YOUR ASSIGNMENT
What is the number of lines in the entries that contain the word "stationAccess"? Reply with that number only.

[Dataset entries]
****************************************

-- ==== Sys2Proof/Laws/State.lean ====
section
/-! SUPPORT. What each update of the state leaves as it was: one lemma per field, so that no proof unfolds a record update. -/

namespace Sys2Proof.Machine

/-! `State.setCarousel` -/

@[simp] theorem State.setCarousel_pending (s : State) (k : Nat) (c : Carousel) : (s.setCarousel k c).pending = s.pending := rfl
@[simp] theorem State.setCarousel_now (s : State) (k : Nat) (c : Carousel) : (s.setCarousel k c).now = s.now := rfl
@[simp] theorem State.setCarousel_draws (s : State) (k : Nat) (c : Carousel) : (s.setCarousel k c).draws = s.draws := rfl
@[simp] theorem State.setCarousel_straps (s : State) (k : Nat) (c : Carousel) : (s.setCarousel k c).straps = s.straps := rfl
@[simp] theorem State.setCarousel_mode (s : State) (k : Nat) (c : Carousel) : (s.setCarousel k c).mode = s.mode := rfl
@[simp] theorem State.setCarousel_line (s : State) (k : Nat) (c : Carousel) : (s.setCarousel k c).line = s.line := rfl
@[simp] theorem State.setCarousel_flags (s : State) (k : Nat) (c : Carousel) : (s.setCarousel k c).flags = s.flags := rfl
@[simp] theorem State.setCarousel_settings (s : State) (k : Nat) (c : Carousel) : (s.setCarousel k c).settings = s.settings := rfl
@[simp] theorem State.setCarousel_articles (s : State) (k : Nat) (c : Carousel) : (s.setCarousel k c).articles = s.articles := rfl
@[simp] theorem State.setCarousel_windows (s : State) (k : Nat) (c : Carousel) : (s.setCarousel k c).windows = s.windows := rfl
@[simp] theorem State.setCarousel_tasks (s : State) (k : Nat) (c : Carousel) : (s.setCarousel k c).tasks = s.tasks := rfl
@[simp] theorem State.setCarousel_orders (s : State) (k : Nat) (c : Carousel) : (s.setCarousel k c).orders = s.orders := rfl
@[simp] theorem State.setCarousel_submission (s : State) (k : Nat) (c : Carousel) : (s.setCarousel k c).submission = s.submission := rfl
@[simp] theorem State.setCarousel_admissions (s : State) (k : Nat) (c : Carousel) : (s.setCarousel k c).admissions = s.admissions := rfl
@[simp] theorem State.setCarousel_creations (s : State) (k : Nat) (c : Carousel) : (s.setCarousel k c).creations = s.creations := rfl
@[simp] theorem State.setCarousel_picks (s : State) (k : Nat) (c : Carousel) : (s.setCarousel k c).picks = s.picks := rfl
@[simp] theorem State.setCarousel_lanes (s : State) (k : Nat) (c : Carousel) : (s.setCarousel k c).lanes = s.lanes := rfl
@[simp] theorem State.setCarousel_merge (s : State) (k : Nat) (c : Carousel) : (s.setCarousel k c).merge = s.merge := rfl
@[simp] theorem State.setCarousel_discrepancies (s : State) (k : Nat) (c : Carousel) : (s.setCarousel k c).discrepancies = s.discrepancies := rfl
@[simp] theorem State.setCarousel_links (s : State) (k : Nat) (c : Carousel) : (s.setCarousel k c).links = s.links := rfl
@[simp] theorem State.setCarousel_nextTicket (s : State) (k : Nat) (c : Carousel) : (s.setCarousel k c).nextTicket = s.nextTicket := rfl

/-! `State.onWindow` -/

@[simp] theorem State.onWindow_pending (s : State) (w : Nat) (f : Window → Window) : (s.onWindow w f).pending = s.pending := rfl
@[simp] theorem State.onWindow_now (s : State) (w : Nat) (f : Window → Window) : (s.onWindow w f).now = s.now := rfl
@[simp] theorem State.onWindow_draws (s : State) (w : Nat) (f : Window → Window) : (s.onWindow w f).draws = s.draws := rfl
@[simp] theorem State.onWindow_straps (s : State) (w : Nat) (f : Window → Window) : (s.onWindow w f).straps = s.straps := rfl
@[simp] theorem State.onWindow_mode (s : State) (w : Nat) (f : Window → Window) : (s.onWindow w f).mode = s.mode := rfl
@[simp] theorem State.onWindow_line (s : State) (w : Nat) (f : Window → Window) : (s.onWindow w f).line = s.line := rfl
@[simp] theorem State.onWindow_flags (s : State) (w : Nat) (f : Window → Window) : (s.onWindow w f).flags = s.flags := rfl
@[simp] theorem State.onWindow_settings (s : State) (w : Nat) (f : Window → Window) : (s.onWindow w f).settings = s.settings := rfl
@[simp] theorem State.onWindow_articles (s : State) (w : Nat) (f : Window → Window) : (s.onWindow w f).articles = s.articles := rfl
@[simp] theorem State.onWindow_carousels (s : State) (w : Nat) (f : Window → Window) : (s.onWindow w f).carousels = s.carousels := rfl
@[simp] theorem State.onWindow_tasks (s : State) (w : Nat) (f : Window → Window) : (s.onWindow w f).tasks = s.tasks := rfl
@[simp] theorem State.onWindow_orders (s : State) (w : Nat) (f : Window → Window) : (s.onWindow w f).orders = s.orders := rfl
@[simp] theorem State.onWindow_submission (s : State) (w : Nat) (f : Window → Window) : (s.onWindow w f).submission = s.submission := rfl
@[simp] theorem State.onWindow_admissions (s : State) (w : Nat) (f : Window → Window) : (s.onWindow w f).admissions = s.admissions := rfl
@[simp] theorem State.onWindow_creations (s : State) (w : Nat) (f : Window → Window) : (s.onWindow w f).creations = s.creations := rfl
@[simp] theorem State.onWindow_picks (s : State) (w : Nat) (f : Window → Window) : (s.onWindow w f).picks = s.picks := rfl
@[simp] theorem State.onWindow_lanes (s : State) (w : Nat) (f : Window → Window) : (s.onWindow w f).lanes = s.lanes := rfl
@[simp] theorem State.onWindow_merge (s : State) (w : Nat) (f : Window → Window) : (s.onWindow w f).merge = s.merge := rfl
@[simp] theorem State.onWindow_discrepancies (s : State) (w : Nat) (f : Window → Window) : (s.onWindow w f).discrepancies = s.discrepancies := rfl
@[simp] theorem State.onWindow_links (s : State) (w : Nat) (f : Window → Window) : (s.onWindow w f).links = s.links := rfl
@[simp] theorem State.onWindow_nextTicket (s : State) (w : Nat) (f : Window → Window) : (s.onWindow w f).nextTicket = s.nextTicket := rfl
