/-- The bound of a line's allocation does not show: from 5 less the open picks on, one more changes nothing (R59, R66). -/
theorem allocateLine_bound (tag i n : Nat) {s : State} {l : Line} (h : s.line? tag i = some l) (hn : 4 ≤ l.openPicks + n) :
    s.allocateLine tag i (n + 1) = s.allocateLine tag i (n + 2) := by
  induction n generalizing s l with
  | zero =>
    unfold State.allocateLine
    simp only [h]
    have : Config.picksPerLine ≤ l.openPicks := hn
    simp [this]
  | succ n ih =>
    rw [State.allocateLine, State.allocateLine]
    simp only [h]
    split
    · rfl
    · split
      · rfl
      · split
        · rfl
        · split
          · rfl
          · next c _ => exact ih (line?_createPick c h) (by show 4 ≤ l.openPicks + 1 + n; omega)

/-- The allocation of a line that takes a candidate goes on with the bound renewed (R66). -/
theorem allocateLine_next (tag i : Nat) {s : State} {l : Line} {c : PickCandidate} (h : s.line? tag i = some l)
    (hu : s.unallocated tag i l ≠ 0) (ho : l.openPicks < 4) (hp : s.picks.length < 256) (hc : s.choosePick tag i l = some c) :
    s.allocateLine tag i lineFuel = (s.createPick tag i c).allocateLine tag i lineFuel := by
  have e : s.allocateLine tag i lineFuel = (s.createPick tag i c).allocateLine tag i 5 := by
    rw [lineFuel, State.allocateLine]
    simp only [h]
    rw [if_neg hu, if_neg (by show ¬4 ≤ _; omega), if_neg (by show ¬256 ≤ _; omega), hc]
  rw [e]
  exact allocateLine_bound tag i 4 (line?_createPick c h) (by show 4 ≤ l.openPicks + 1 + 4; omega)

end Sys2Proof.Machine
end

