theorem test_audit_reports :
    (replyOf (after (.getAudit 1 7) store)).map Prod.fst = some .ok ∧
    replyOf (after (.getDiscrepancies 1) store) = some (.ok, .discrepancies [⟨⟨0, 2, 0⟩, .mismatch, 1, some 0, 90⟩] 1 false) ∧
    replyOf (after (.getCal 1 8) store) = some (.badField, .none) := by decide +kernel

/-! ### Witnesses: bay links -/

/-- The bridge in mode DEFERRED. -/
def deferred (ticket : Nat) : State :=
  { store with settings := { store.settings with bridgeMode := .deferred }, nextTicket := ticket }

theorem witness_station_access : store.lineFree ∧ (4 : Nat) ≤ 4 ∧ (255 : Nat) ≤ 255 ∧ (65535 : Nat) ≤ 65535 ∧
    store.locked 4 = true ∧ (store.link 4).access = none ∧ store.settings.bridgeMode = .held ∧
    (deferred 255).settings.bridgeMode = .deferred := ⟨store_lineFree, by decide +kernel⟩

/-- An access in flight on link 4, asked for by a request in progress. -/
def accessing (ticket : Option Nat) : State :=
  (asking 4 (.access 1 .read 0) 1 { store with line := { store.line with progress := some ⟨0x50, 1, some (.access 4)⟩ } }).onLink 4
    fun l => { l with access := some ⟨1, .read, 0, ticket⟩ }

theorem witness_access_reply : ∀ t ∈ [none, some 255],
    (accessing t).answers 4 7 = some (.access 1 .read 0) ∧ ((accessing t).link 4).access = some ⟨1, .read, 0, t⟩ ∧
    4 < (accessing t).links.length ∧ (accessing t).line.progress = some ⟨0x50, 1, some (.access 4)⟩ := by decide +kernel

/-- A test record as LINK_TEST_START leaves it, running or not. -/
def testRecord (dir : TestDir) (latch : Latch) (running : Bool) : TestRecord :=
  { TestRecord.atStart dir latch with starting := !running, running := running, wordExpiry := if running then some 100#32 else none }

/-- Link 0 TESTING with a command outstanding, while a request waits for it. -/
def testing (r : TestRecord) (c : Command) (e : Exchange) : State :=
  (asking 0 c 1 { store with line := { store.line with progress := some ⟨0x51, 1, some e⟩ } }).onLink 0 fun l =>
    { l with state := .testing, test := some r }

theorem witness_link_tests : store.lineFree ∧ store.locked 0 = true ∧ store.testWouldDisturb 0 = false ∧
    (∀ q ∈ [(TestDir.inbound, Latch.live), (.inbound, .latched), (.outbound, .latched)],
      ¬(q.1 = TestDir.outbound ∧ q.2 = Latch.live)) ∧
    ({ store with links := store.links.set 0 { lockedLink with state := .testing } } : State).lineFree ∧
    (({ store with links := store.links.set 0 { lockedLink with state := .testing } } : State).link 0).state = .testing :=
  ⟨store_lineFree, rfl, by decide +kernel, by decide, store_lineFree, rfl⟩

theorem witness_link_tests_of_idle_and_offline_carousels :
    (4 : Nat) = 4 ∧ store.locked 4 = true ∧ store.testWouldDisturb 4 = false ∧ store.carousel? 1 = none ∧
    store.locked 1 = true ∧ store.testWouldDisturb 1 = false ∧ (store.carousel? 0).map Carousel.state = some .idle ∧
    ((offline true .idle store).carousel? 0).map Carousel.state = some .offline ∧
    (offline true .idle store).testWouldDisturb 0 = false ∧ (offline true .idle store).locked 0 = true := by decide +kernel

theorem witness_presence_and_lock : (State.reset.link 0).state = .down ∧
    (∀ st ∈ [LinkState.down, .training, .locked, .testing],
      ((store.onLink 4 fun l => { l with state := st }).link 4).state = st) ∧
    4 < (store.onLink 4 fun l => { l with settle := some 100#32 }).links.length ∧
    ((store.onLink 4 fun l => { l with settle := some 100#32 }).link 4).settle = some 100#32 := by decide +kernel

theorem witness_a_block_is_told_of_its_link :
    ((offline true .idle store).carousel? 0).map (fun c => (c.state, c.query)) = some (.offline, none) ∧
    (offline true .idle store).mode ≠ .config ∧ (offline true .idle store).locked 0 = true ∧
    carousel0.state ≠ .offline ∧ transfer0.linkLost = false ∧
    ({ store with merge := { store.merge with transfer := some { transfer0 with linkLost := true } } } : State).merge.transfer =
      some { transfer0 with linkLost := true } ∧
    (transferring 1).merge.state = .running ∧ store.merge.transfer = none ∧ (stopped (some transfer0)).merge.state ≠ .running ∧
    (∀ st ∈ [CarouselState.moving, .suspended, .stopping, .idle, .presenting, .held, .offline, .fault],
      ((inMove st none none).carousel? 0).map Carousel.state = some st) := by decide +kernel

theorem witness_tests_unanswered :
    (∀ d ∈ [TestDir.inbound, .outbound], ((asking 0 (.testStart d) 3 store).link 0).outstanding = some ⟨.testStart d, 7, 3, 20#32⟩) ∧
    ((asking 0 .testStop 3 store).link 0).outstanding = some ⟨.testStop, 7, 3, 20#32⟩ ∧ 0 < store.links.length := by decide +kernel

theorem witness_reply_timers : (∀ c ∈ [Command.move 3 .forward .normal, .halt, .divert 9 0 0], ∀ n ∈ [1, 2, 3],
      ((asking 4 c n store).link 4).outstanding = some ⟨c, 7, n, 20#32⟩ ∧ 4 < (asking 4 c n store).links.length ∧
      (∀ d ∈ [TestDir.inbound, .outbound], c ≠ .testStart d) ∧ c ≠ .testStop) ∧ (8 : Nat) ≠ 7 := by decide +kernel

theorem witness_station_answers :
    (asking 0 (.channel 0 0) 1 (counting .channel .measure 0 0)).answers 0 7 = some (.channel 0 0) ∧
    ((asking 0 (.channel 0 0) 1 (counting .channel .measure 0 0)).window 0).measurement =
      some ⟨.measure, 0, 0, .channel, 0, 0, 0, 0⟩ ∧
    (∀ d ∈ [TestDir.inbound, .outbound],
      (testing (testRecord d .latched false) (.testStart d) (.testStart 0)).answers 0 7 = some (.testStart d) ∧
      ((testing (testRecord d .latched false) (.testStart d) (.testStart 0)).link 0).test = some (testRecord d .latched false) ∧
      (testing (testRecord d .latched true) .testStop (.testStop 0)).answers 0 7 = some .testStop ∧
      ((testing (testRecord d .latched true) .testStop (.testStop 0)).link 0).test = some (testRecord d .latched true) ∧
      (testRecord d .latched true).dir = d ∧ (testRecord d .latched true).running = true) ∧
    (testing (testRecord .outbound .latched true) .testStop (.testStop 0)).line.progress = some ⟨0x51, 1, some (.testStop 0)⟩ ∧
    (testing (testRecord .outbound .latched true) .testStop (.testStop 0)).line.sending = none ∧
    store.line.progress = none ∧ (testRecord .inbound .live true).wordExpiry = some 100#32 := by decide +kernel

theorem test_a_deferred_access_has_a_ticket :
    replyOf (after (.stationAccess 1 4 255 (some .write) 65535) (deferred 255)) = some (.accepted, .ticket 255) ∧
    (after (.stationAccess 1 4 255 (some .write) 65535) (deferred 255)).nextTicket = 1 := by decide +kernel

theorem test_a_held_access_is_answered_by_the_station :
    replyOf (after (.accessReply 4 7 (some 42)) (accessing none)) = some (.ok, .access 4 1 .read (.done 42)) := by decide +kernel

theorem test_link_test_start_and_stop_wait_for_the_station :
    (after (.linkTestStart 1 0 (some .outbound) (some .latched)) store).line.progress = some ⟨0x51, 1, some (.testStart 0)⟩ ∧
    replyOf (after (.ack 0 7) (testing (testRecord .inbound .latched false) (.testStart .inbound) (.testStart 0))) =
      some (.ok, .none) ∧
    (after (.linkTestStop 1 0) { store with links := store.links.set 0 { lockedLink with state := .testing } }).line.progress =
      some ⟨0x52, 1, some (.testStop 0)⟩ := by decide +kernel

theorem test_the_answer_to_test_stop_ends_the_test :
    ((after (.testStopReply 0 7 (some (.fail, 3))) (testing (testRecord .outbound .latched true) .testStop (.testStop 0))).link 0).state =
      .training ∧
    replyOf (after (.testStopReply 0 7 (some (.fail, 3))) (testing (testRecord .outbound .latched true) .testStop (.testStop 0))) =
      some (.ok, .linkTest (some ⟨0, .outbound, .latched, .fail, some 3⟩)) := by decide +kernel

theorem test_presence_and_lock :
    ((after (.presenceActive 0) State.reset).link 0).state = .training ∧
    ((after (.lock 0) (after (.presenceActive 0) State.reset)).link 0).state = .locked ∧
    ((after (.presenceInactive 0) store).carousel? 0).map (fun c => (c.state, c.resume)) = some (.offline, some .idle) := by
  decide +kernel

theorem test_the_settle_sends_the_first_command :
    ((after (.linkSettleExpiry 4) (store.onLink 4 fun l => { l with settle := some 100#32, queue := [.halt] })).link 4).outstanding =
      some ⟨.halt, 0, 1, 120#32⟩ := by decide +kernel

theorem test_the_third_send_unanswered_takes_the_link_from_locked :
    ((after (.replyTimerExpiry 4) (asking 4 .halt 3 store)).link 4).state = .training ∧
    ((after (.replyTimerExpiry 4) (asking 4 .halt 2 store)).link 4).outstanding = some ⟨.halt, 7, 3, 40#32⟩ := by decide +kernel

theorem test_a_missing_test_word_is_an_error :
    ((after (.testWordTimeout 0) (testing (testRecord .inbound .latched true) .halt (.access 0))).link 0).test.map
      (fun t => (t.errors, t.result, t.wordExpiry)) = some (1, .fail, some 200#32) := by decide +kernel

theorem test_the_awaited_test_word_is_no_error :
    (testRecord .inbound .latched true).receive 0#32 (Config.testWord 0) =
      { testRecord .inbound .latched true with wordIndex := 1 } := by
  simp [TestRecord.receive, testRecord, TestRecord.atStart, ms, Config.testInterval]

theorem test_get_link_reports : (replyOf (after (.getLink 1 4) store)).map Prod.fst = some .ok := by decide +kernel

theorem test_a_table_word_spells_no_command : decodeTableWord 32 1 = none ∧
    (State.reset.withFetchWord 32 1).pending = [] := ⟨rfl, rfl⟩

theorem test_one_ms_passes_on_an_empty_queue : (match step State.reset with
    | .next t => t.now
    | _ => 0#32) = 1#32 := by decide +kernel

end Sys2Proof.Tests
end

****************************************

OUTPUT BELOW
2